**** Extracted records ****
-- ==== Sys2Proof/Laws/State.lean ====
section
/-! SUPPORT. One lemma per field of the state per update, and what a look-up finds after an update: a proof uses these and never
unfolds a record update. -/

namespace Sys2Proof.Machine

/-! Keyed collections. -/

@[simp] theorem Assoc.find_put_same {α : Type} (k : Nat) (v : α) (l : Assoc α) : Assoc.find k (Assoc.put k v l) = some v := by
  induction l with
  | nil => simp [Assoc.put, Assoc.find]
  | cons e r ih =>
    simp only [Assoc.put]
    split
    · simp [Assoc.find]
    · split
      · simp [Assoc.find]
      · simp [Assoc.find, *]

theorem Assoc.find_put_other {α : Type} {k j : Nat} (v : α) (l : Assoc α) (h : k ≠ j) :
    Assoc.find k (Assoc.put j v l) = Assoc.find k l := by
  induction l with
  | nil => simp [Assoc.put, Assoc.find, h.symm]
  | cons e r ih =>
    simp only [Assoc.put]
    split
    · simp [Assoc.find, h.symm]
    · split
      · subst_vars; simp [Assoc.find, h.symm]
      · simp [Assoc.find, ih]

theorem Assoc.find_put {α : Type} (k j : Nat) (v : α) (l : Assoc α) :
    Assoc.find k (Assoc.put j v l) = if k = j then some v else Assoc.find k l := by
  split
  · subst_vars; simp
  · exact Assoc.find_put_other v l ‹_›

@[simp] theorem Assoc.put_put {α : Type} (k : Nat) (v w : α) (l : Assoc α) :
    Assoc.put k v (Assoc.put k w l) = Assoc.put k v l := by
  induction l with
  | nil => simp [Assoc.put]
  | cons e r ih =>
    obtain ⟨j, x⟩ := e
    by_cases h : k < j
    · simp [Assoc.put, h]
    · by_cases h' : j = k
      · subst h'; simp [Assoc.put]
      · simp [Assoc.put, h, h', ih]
****
> [Description of the task] The material above should be returned exactly, in full.

> [Your response]
-- ==== Sys2Proof/Laws/State.lean ====
section
/-! SUPPORT. One lemma per field of the state per update, and what a look-up finds after an update: a proof uses these and never
unfolds a record update. -/

namespace Sys2Proof.Machine

/-! Keyed collections. -/

@[simp] theorem Assoc.find_put_same {α : Type} (k : Nat) (v : α) (l : Assoc α) : Assoc.find k (Assoc.put k v l) = some v := by
  induction l with
  | nil => simp [Assoc.put, Assoc.find]
  | cons e r ih =>
    simp only [Assoc.put]
    split
    · simp [Assoc.find]
    · split
      · simp [Assoc.find]
      · simp [Assoc.find, *]

theorem Assoc.find_put_other {α : Type} {k j : Nat} (v : α) (l : Assoc α) (h : k ≠ j) :
    Assoc.find k (Assoc.put j v l) = Assoc.find k l := by
  induction l with
  | nil => simp [Assoc.put, Assoc.find, h.symm]
  | cons e r ih =>
    simp only [Assoc.put]
    split
    · simp [Assoc.find, h.symm]
    · split
      · subst_vars; simp [Assoc.find, h.symm]
      · simp [Assoc.find, ih]

theorem Assoc.find_put {α : Type} (k j : Nat) (v : α) (l : Assoc α) :
    Assoc.find k (Assoc.put j v l) = if k = j then some v else Assoc.find k l := by
  split
  · subst_vars; simp
  · exact Assoc.find_put_other v l ‹_›

@[simp] theorem Assoc.put_put {α : Type} (k : Nat) (v w : α) (l : Assoc α) :
    Assoc.put k v (Assoc.put k w l) = Assoc.put k v l := by
  induction l with
  | nil => simp [Assoc.put]
  | cons e r ih =>
    obtain ⟨j, x⟩ := e
    by_cases h : k < j
    · simp [Assoc.put, h]
    · by_cases h' : j = k
      · subst h'; simp [Assoc.put]
      · simp [Assoc.put, h, h', ih]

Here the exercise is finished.